AraiWa · Know · Safety
Common scams in Thailand — and how to avoid them
What this means
Thailand is not unusually dishonest, but as a foreigner you are an easy mark for a handful of recurring setups. None of them are clever; they work because you are new and in a hurry. Learn the pattern and one concrete habit for each, and you avoid most of them.
Last reviewed 2026-06-20 · AraiWa editorial
Money and payment tricks
The everyday ones turn on confusion at the moment you pay. You hand over a 1,000-baht note, the seller insists it was 100 and gives change to match. A product is packed in front of you, but the box holds a lesser item than the one you looked at. In a bar, drinks bought for someone else quietly stack up until the bill is far larger than you expected.
- Count notes out loud as you pay — say the amount before the money leaves your hand.
- Open any sealed package before you leave the stall; if the seller refuses, don't buy.
- Check the price list before you sit down in a bar, and ask for the bill before you pay.
Deposits, vehicles and big purchases
The bigger losses come from money you hand over without paper. A rental deposit that never comes back — the landlord finds a reason to keep it, or simply disappears — is common, and tenant protection is weaker than you may be used to. Used motorbikes and cars carry their own traps: a wound-back odometer, hidden accident repairs, missing documents, or an unpaid loan the previous owner left attached to the vehicle.
- Photograph a rental unit before you move in and again when you leave, with the landlord present.
- Always sign a written contract, and put in writing what the deposit can be deducted for and when it is returned.
- Have a mechanic inspect any used vehicle before you buy, and check its records at the Land Transport Office.
- Never pay cash for a vehicle or property without the proper paperwork in hand.
Fake official websites and visa middlemen
Sites that look official but charge for free government services are a large business. Thailand's digital arrival card (TDAC) is free to file, yet search results surface sites that charge a fee for it. The same happens with visas, where unofficial "agents" charge several times the real cost.
Pressure and trust scams
These work by manufacturing urgency and emotion so you act before you think. A relationship moves to money fast, or a "family emergency" needs cash early on.

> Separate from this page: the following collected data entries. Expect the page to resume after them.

-- ==== Sys2Proof/Machine/Grid.lean ====
section
/-! DEFINITION. The breath grid: time sources, their filters and qualification, locking, slewing and re-seeding (R32 to
R50), and the boundary clock (R36). -/

namespace Sys2Proof.Machine

open Sys2Proof RegisterMap

/-! ## The reference grid (R32, R33) -/

/-- SPAN_N in force. -/
def Dev.spanN (d : Dev) : Nat := max 1 (d.field (brg + 8) 0 16)
/-- SPAN_PS in force. -/
def Dev.spanPs (d : Dev) : Nat := d.field brg 0 48

/-- Reference time of reference edge `j`. -/
def Dev.refEdge (d : Dev) (j : Int) : Int :=
  d.grid.anchorTime + (j - d.grid.anchorIndex) * d.spanPs / d.spanN

/-- Index of the last reference edge at or before a reference time. -/
def Dev.refIndex (d : Dev) (t : Int) : Int :=
  let j := d.grid.anchorIndex + (t - d.grid.anchorTime) * d.spanN / max 1 d.spanPs
  if d.refEdge (j + 1) ≤ t then j + 1 else j

/-- Index of the reference edge nearest to a reference time. -/
def Dev.nearest (d : Dev) (t : Int) : Int :=
  let j := d.refIndex t
  if t - d.refEdge j ≤ d.refEdge (j + 1) - t then j else j + 1

/-- Accumulator remainder of a grid that lies on reference edge `j` (R32). -/
def Dev.remainderAt (d : Dev) (j : Int) : Nat := (((j - d.grid.anchorIndex) * d.spanPs) % (d.spanN : Int)).toNat

/-- Phase of the next edge against the reference grid: what the servo must close (R39). -/
def Dev.phase (d : Dev) : Int :=
  let t := (d.grid.nextEdge : Int) + d.grid.offset
  t - d.refEdge (d.nearest t)

/-- EPOCH of the sources that BRG_EPOCH governs (R33). -/
def Dev.epoch (d : Dev) (s : TimeSource) : Int :=
  match s with
  | .ptp => (d.field (brg + 0x10) 0 48 * sec + d.field (brg + 0x18) 0 30 * 1000 : Nat)
  | _ => (d.field (brg + 0x10) 0 48 * sec : Nat)

/-! ## Sources -/

/-- Code of a time source in BRG_REF_SEL. -/
def TimeSource.code : TimeSource → Nat
  | .ptp => 1
  | .syncIn => 2
  | .ref10m => 3
  | .peer => 4

/-- Source of a code. -/
def sourceOf : Nat → Option TimeSource
  | 1 => some .ptp
  | 2 => some .syncIn
  | 3 => some .ref10m
  | 4 => some .peer
  | _ => none

/-- Code of a source in use, 0 for none. -/
def codeOf : Option TimeSource → Nat
  | some s => s.code
  | none => 0

/-- Sources listed in BRG_REF_SEL, highest priority first (R35). -/
def Dev.listed (d : Dev) : List TimeSource :=
  [0, 4, 8, 12].filterMap fun k => sourceOf (d.field (brg + 0x20) k 4)

/-- Filter of a source. -/
def Grid.filter (g : Grid) : TimeSource → SourceFilter
  | .ptp => g.ptp
  | .syncIn => g.syncIn
  | .ref10m => g.ref10m
  | .peer => g.peer

/-- Filter of a source changed. -/
def Grid.setFilter (g : Grid) (s : TimeSource) (f : SourceFilter) : Grid :=
  match s with
  | .ptp => { g with ptp := f }
  | .syncIn => { g with syncIn := f }
  | .ref10m => { g with ref10m := f }
  | .peer => { g with peer := f }

/-- Whether some capture window is ARMED. -/
def Dev.anyArmed (d : Dev) : Bool := d.memory.windows.any fun w => decide (w.2.mode = .armed)

/-- A TIME event; its unit is the source code in use (R50). [log 129: DEDUCED] -/
def Dev.timeEvent (d : Dev) (code : Nat) (data : List Item) : Dev := d.post Cls.time code (codeOf d.grid.source) data

/-- Picoseconds to nanoseconds, towards minus infinity. -/
def toNs (t : Int) : Int := t / 1000

/-- The anchor of a source taken afresh (R33): the epoch, the SYNC_IN pulse, or the module's own latest edge for PEER. [log 23: DEDUCED] -/
def Dev.anchor (d : Dev) (s : TimeSource) : Dev :=
  match s with
  | .ptp | .ref10m => d.onGrid fun g => { g with anchorTime := d.epoch s, anchorIndex := 0, epochHeld := false }
  | .syncIn => d.onGrid fun g => { g with anchorTime := g.lastSyncPulse.getD g.lastEdge, anchorIndex := g.breath }
  | .peer => d.onGrid fun g => { g with anchorTime := g.lastEdge, anchorIndex := g.breath }

/-- The filtered offset of a source: the median of its samples (R35). [log 22: DEDUCED] -/
def Dev.filtered (d : Dev) (s : TimeSource) : Int := median (d.grid.filter s).samples

/-- The anchor governs on: a lock on the same source as the last is no change of source, so PTP and REF10M_IN keep a re-anchored
span (R33, R37). [log 23: DEDUCED] -/
def Dev.keepsAnchor (d : Dev) (s : TimeSource) : Bool :=
  decide (d.grid.lastLocked = some s) && (s == .ptp || s == .ref10m) && !d.grid.epochHeld

/-- The grid brought onto a source: LOCKED, with the difference to close by slewing, or, for the first lock with no
window ARMED, by a re-seed at the next edge (R37, R38, R41). [log 22: DEDUCED] -/
def Dev.lockOn (d : Dev) (s : TimeSource) : Dev :=
  let first := decide (d.grid.lastLocked = none)
  let old := d.grid.lastLocked
  let d := if d.keepsAnchor s then d else d.anchor s
  let d := d.onGrid fun g => { g with mode := .locked, source := some s, lastLocked := some s, reverting := none }
  let d := d.onGrid fun g => { g with offset := d.filtered s }
  let c := d.phase
  let seam := first && !d.anyArmed
  let d := d.onGrid fun g => { g with correction := if seam then 0 else c, slewed := 0, seamDue := seam }
  let d := if !first && old ≠ some s then d.timeEvent 0x04 [b1 (codeOf old), b1 s.code] else d
  d.timeEvent 0x01 [b1 s.code, i8 (toNs d.grid.offset)]

/-- A change from one source to another while LOCKED: by slewing (R37). [log 24: DEDUCED] -/
def Dev.changeSource (d : Dev) (s : TimeSource) : Dev :=
  let old := d.grid.source
  let d := d.anchor s
  let d := d.onGrid fun g => { g with source := some s, lastLocked := some s, reverting := none }
  let d := d.onGrid fun g => { g with offset := d.filtered s }
  let c := d.phase
  let d := d.onGrid fun g => { g with correction := c, slewed := 0 }
  d.timeEvent 0x04 [b1 (codeOf old), b1 s.code]

/-- Sources that may be taken now: qualified and listed. SYNC_IN is taken only at a pulse whose breath number is a
multiple of its DIV (R33). -/
def Dev.candidates (d : Dev) (pulse : Bool) : List TimeSource :=
  d.listed.filter fun s => (d.grid.filter s).qualified && (s != .syncIn || pulse || decide (d.grid.source = some s))

/-- The source in use chosen again after a change of some source's qualification or of BRG_REF_SEL (R35, R37, R38). -/
def Dev.chooseSource (d : Dev) (pulse : Bool := false) : Dev :=
  let best := (d.candidates pulse).head?
  match d.grid.source, best with
  | none, some s => d.lockOn s
  | none, none =>
    if d.grid.lastLocked.isSome then d else
    let starting := d.listed.any fun s => decide ((d.grid.filter s).streak > 0)
    if starting && decide (d.grid.mode = .freerun) then d.onGrid fun g => { g with mode := .acquiring }
    else if !starting && decide (d.grid.mode = .acquiring) then
      (d.onGrid fun g => { g with mode := .freerun }).timeEvent 0x03 []
    else d
  | some c, b =>
    if d.listed.contains c && (d.grid.filter c).qualified then
      match b with
      | some s =>
        if s = c then d.onGrid fun g => { g with reverting := none }
        else if d.field (brg + 0x68) 0 16 = 0 then d.changeSource s
        else d.onGrid fun g => { g with reverting := some s }
      | none => d
    else match b with
      | some s => d.changeSource s
      | none =>
        let d := d.timeEvent 0x02 [b1 c.code, i8 (toNs d.grid.offset)]
        d.onGrid fun g => { g with mode := .holdover, source := none, correction := 0, reverting := none }
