/-! ## The loop (R396) -/

/-- LOOP_FORWARD: a packet of a loop port for another shelf goes on along the route to that shelf. [log 57: DEDUCED] -/
def execLoopForward (f : Frame) (shelf : Nat) (s : State) : Answer := s.act fun d =>
  let d := d.clock f.now
  if f.port < 256 || !d.takesFrames f.port || !passesOn f.port f.bytes then d
  else match d.classify f, ipOf (etherOf f.bytes) with
  | .malformed, _ => d.malformedFrame f.port
  | _, none => d
  | _, some ip =>
    let (d, pass) := (d.total (hpcPort f.port 0x28) 32 1).policePort f.port (f.bytes.length + 4)
    if !pass then d else
    match d.routeOf shelf with
    | none => d.count 0x21C
    | some port =>
      let e := etherOf f.bytes
      let primary := port == 256 + d.field (0x600 + 8 * shelf) 0 2
      let was := d.peer.alternate.contains shelf
      let d := d.onPeer fun p => { p with
        alternate := if primary then p.alternate.filter fun x => x != shelf else if was then p.alternate else shelf :: p.alternate }
      let d := if primary || was then d else d.post Cls.port 0x07 port [b4 shelf, b4 port]
      d.transmit port 1 0 e.payload.length (d.etherFrame port (Config.neighbourMac ip.dst) e.type e.payload)

end Sys2Proof.Machine
end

An investment — a restaurant, property, or crypto project — promises an unrealistic return. A caller claiming to be the police says your account is frozen and pressures you to log in to your bank "for verification."

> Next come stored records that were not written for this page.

/-! ### onMemory -/

@[simp] theorem Dev.onMemory_now (f : Memory → Memory) : (d.onMemory f).now = d.now := rfl
@[simp] theorem Dev.onMemory_grid (f : Memory → Memory) : (d.onMemory f).grid = d.grid := rfl
@[simp] theorem Dev.onMemory_crossing (f : Memory → Memory) : (d.onMemory f).crossing = d.crossing := rfl
@[simp] theorem Dev.onMemory_regs (f : Memory → Memory) : (d.onMemory f).regs = d.regs := rfl
@[simp] theorem Dev.onMemory_front (f : Memory → Memory) : (d.onMemory f).front = d.front := rfl
@[simp] theorem Dev.onMemory_control (f : Memory → Memory) : (d.onMemory f).control = d.control := rfl
@[simp] theorem Dev.onMemory_events (f : Memory → Memory) : (d.onMemory f).events = d.events := rfl
@[simp] theorem Dev.onMemory_endpoint (f : Memory → Memory) : (d.onMemory f).endpoint = d.endpoint := rfl
@[simp] theorem Dev.onMemory_transport (f : Memory → Memory) : (d.onMemory f).transport = d.transport := rfl
@[simp] theorem Dev.onMemory_memory (f : Memory → Memory) : (d.onMemory f).memory = f d.memory := rfl
@[simp] theorem Dev.onMemory_chanters (f : Memory → Memory) : (d.onMemory f).chanters = d.chanters := rfl
@[simp] theorem Dev.onMemory_compression (f : Memory → Memory) : (d.onMemory f).compression = d.compression := rfl
@[simp] theorem Dev.onMemory_cipher (f : Memory → Memory) : (d.onMemory f).cipher = d.cipher := rfl
@[simp] theorem Dev.onMemory_stripes (f : Memory → Memory) : (d.onMemory f).stripes = d.stripes := rfl
@[simp] theorem Dev.onMemory_switch (f : Memory → Memory) : (d.onMemory f).switch = d.switch := rfl
@[simp] theorem Dev.onMemory_bays (f : Memory → Memory) : (d.onMemory f).bays = d.bays := rfl
@[simp] theorem Dev.onMemory_trust (f : Memory → Memory) : (d.onMemory f).trust = d.trust := rfl
@[simp] theorem Dev.onMemory_peer (f : Memory → Memory) : (d.onMemory f).peer = d.peer := rfl
@[simp] theorem Dev.onMemory_power (f : Memory → Memory) : (d.onMemory f).power = d.power := rfl
@[simp] theorem Dev.onMemory_counters (f : Memory → Memory) : (d.onMemory f).counters = d.counters := rfl
@[simp] theorem Dev.onMemory_startUp (f : Memory → Memory) : (d.onMemory f).startUp = d.startUp := rfl
@[simp] theorem Dev.onMemory_mgmt (f : Memory → Memory) : (d.onMemory f).mgmt = d.mgmt := rfl
@[simp] theorem Dev.onMemory_protection (f : Memory → Memory) : (d.onMemory f).protection = d.protection := rfl
@[simp] theorem Dev.onMemory_out (f : Memory → Memory) : (d.onMemory f).out = d.out := rfl
@[simp] theorem Dev.onMemory_draws (f : Memory → Memory) : (d.onMemory f).draws = d.draws := rfl
@[simp] theorem Dev.onMemory_reg (f : Memory → Memory) (x : Nat) : (d.onMemory f).reg x = d.reg x := rfl
@[simp] theorem Dev.onMemory_field (f : Memory → Memory) (x l k : Nat) : (d.onMemory f).field x l k = d.field x l k := rfl
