-- ==== Sys2Proof/Certificates/Slice0/Obligations.lean ====
section
/-! DEFINITION. The statements for the provers, each from the rules of the spec it names. -/

open Sys2Proof Sys2Proof.Machine

/-- A direct write of an RWS register, HPC_RETX: a field that can take its value waits for the edge and reads back at once, a field that
cannot keeps its value and is reported, and nothing is in force before the edge; a malformed access is counted in PEP_BAD_ACCESS
(R7, R8, R10, R446, R505). -/
def Obligations.DirectWriteOfAnRwsRegister : Prop :=
  (∀ (s : State) (now v : Nat), 10 ≤ v % 65536 → v % 65536 ≤ 1000 → 1 ≤ v / 65536 % 16 → v / 65536 % 16 ≤ 8 →
    Runs (.registerWrite now 0x200008 4 v) s fun d =>
      (∀ addr, d.reg addr = s.dev.reg addr) ∧
      d.written 0x200008 = withBits (withBits (s.dev.written 0x200008) 0 16 (v % 65536)) 16 4 (v / 65536 % 16) ∧
      d.regs.landing = s.dev.regs.landing ++
        [{ addr := 0x200008, lo := 0, width := 16, value := v % 65536, arrival := now, client := 0 },
         { addr := 0x200008, lo := 16, width := 4, value := v / 65536 % 16, arrival := now, client := 0 }] ∧
      d = { s.dev with now := now, regs := d.regs }) ∧
  (∀ (s : State) (now v : Nat), (v % 65536 < 10 ∨ 1000 < v % 65536) → 1 ≤ v / 65536 % 16 → v / 65536 % 16 ≤ 8 →
    Runs (.registerWrite now 0x200008 4 v) s fun d =>
      RegsKept s.dev d [0x318] ∧
      d.written 0x200008 = withBits (s.dev.written 0x200008) 16 4 (v / 65536 % 16) ∧
      d.regs.landing = s.dev.regs.landing ++
        [{ addr := 0x200008, lo := 16, width := 4, value := v / 65536 % 16, arrival := now, client := 0 }] ∧
      NewestEvent s.dev d Cls.control 0xA0 2 [b4 8, b1 0, b8 (v % 65536)]) ∧
  (∀ (s : State) (now addr bytes v : Nat), ((bytes ≠ 4 ∧ bytes ≠ 8) ∨ addr % bytes ≠ 0 ∨ 2 ^ 24 < addr + bytes) →
    Runs (.registerWrite now addr bytes v) s fun d =>
      d.reg 0xC00024 = min (2 ^ 32 - 1) (s.dev.reg 0xC00024 + 1) ∧ RegsKept s.dev d [0xC00024] ∧
      d = { s.dev with now := now, regs := d.regs, endpoint := d.endpoint })

/-- A register keeps what is placed in force, every other register is untouched, and a register that nothing has written reads its reset
word (R7, R9).

A buffer's bytes (R89): a read after a write gives the bytes written, every other address keeps its byte, a byte that nothing has written
reads as zero, and each write keeps the one canonical form, so equal contents are equal data. -/
def Obligations.StoresReadBack : Prop :=
  ((∀ (d : Dev) (a v : Nat), (d.setReg a v).reg a = v ∧ RegsKept d (d.setReg a v) [a] ∧
     d.setReg a v = { d with regs := { d.regs with inForce := (d.setReg a v).regs.inForce } }) ∧
   (∀ (d : Dev) (a lo w v : Nat), (d.setField a lo w v).field a lo w = v % 2 ^ w ∧
     (∀ lo' w', lo' + w' ≤ lo ∨ lo + w ≤ lo' → (d.setField a lo w v).field a lo' w' = d.field a lo' w')) ∧
   (∀ a, State.reset.dev.reg a = resetWordAt a)) ∧
  ((∀ (m : List Host.Cell) (a : Nat) (b : Bytes), readBytes (writeBytes m a b) a b.length = b) ∧
   (∀ (m : List Host.Cell) (a x : Nat) (b : Bytes), (x < a ∨ a + b.length ≤ x) → readByte (writeBytes m a b) x = readByte m x) ∧
   (∀ (m : List Host.Cell) (a : Nat) (b : Bytes), memoryWf m = true → memoryWf (writeBytes m a b) = true) ∧
   (∀ a, readByte [] a = 0) ∧
   (∀ m n : List Host.Cell, memoryWf m = true → memoryWf n = true → (∀ a, readByte m a = readByte n a) → m = n))

/-- A time source that is lost while it is in use and no other listed source is qualified leaves the grid in HOLDOVER: TIME_HOLDOVER is
posted with the source and its last offset, and no edge moves (R35, R38, R50). -/
def Obligations.LostSourceHoldsOver : Prop :=
  ∀ (s : State) (x : TimeSource) (i : Instr),
    (x, i) ∈ [(TimeSource.ptp, Instr.ptpSyncTimeout), (.syncIn, .syncInTimeout), (.ref10m, .ref10mLoss), (.ref10m, .ppsTimeout),
      (.peer, .peerTimeTimeout)] →
    s.dev.grid.source = some x → (∀ y ∈ s.dev.listed, y ≠ x → (s.dev.grid.filter y).qualified = false) →
    Runs i s fun d =>
      d.grid.mode = .holdover ∧ d.grid.source = none ∧ (d.grid.filter x).qualified = false ∧
      d.grid.breath = s.dev.grid.breath ∧ d.grid.lastEdge = s.dev.grid.lastEdge ∧ d.grid.nextEdge = s.dev.grid.nextEdge ∧
      NewestEvent s.dev d Cls.time 0x02 x.code [b1 x.code, i8 (toNs s.dev.grid.offset)] ∧
      OnlyEvents { s.dev with grid := d.grid } d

- Don't give money — as a loan, gift, or investment — to anyone you have known less than about six months.
- Treat a promised 15%-a-year return as a warning sign, not a promise; if you can't see where your money is and how you get it back, you are giving it, not investing it.
- Real police never call to ask for access to your online banking — hang up and call your bank on its official number to check.
Informal "fees" at borders and roadside stops
At some border crossings or roadside checks you may be asked for an informal cash payment with no receipt. It is worth knowing this can happen so it doesn't catch you off guard. Stay calm and don't escalate; keep small notes on hand; you are within your rights to ask, politely and repeatedly, why a payment is required.
Four habits that prevent most of it
- Slow down — manufactured urgency is the thread running through nearly every scam.
- Don't pay cash without a receipt, a written contract, or both.
- Don't give money to anyone you've known under six months.
- If an official process is free but you're paying for it, you're on the wrong site — verify with the official source.
If it happens anyway
- Report it to the Tourist Police — call 1155, English-speaking. They can't always resolve it, but the documentation matters.
- For a bank or online scam, contact your bank's security team immediately; speed decides whether you recover the money.
- Don't count on the courts — processes are slow and outcomes uncertain. Learn from it, warn friends, and move on.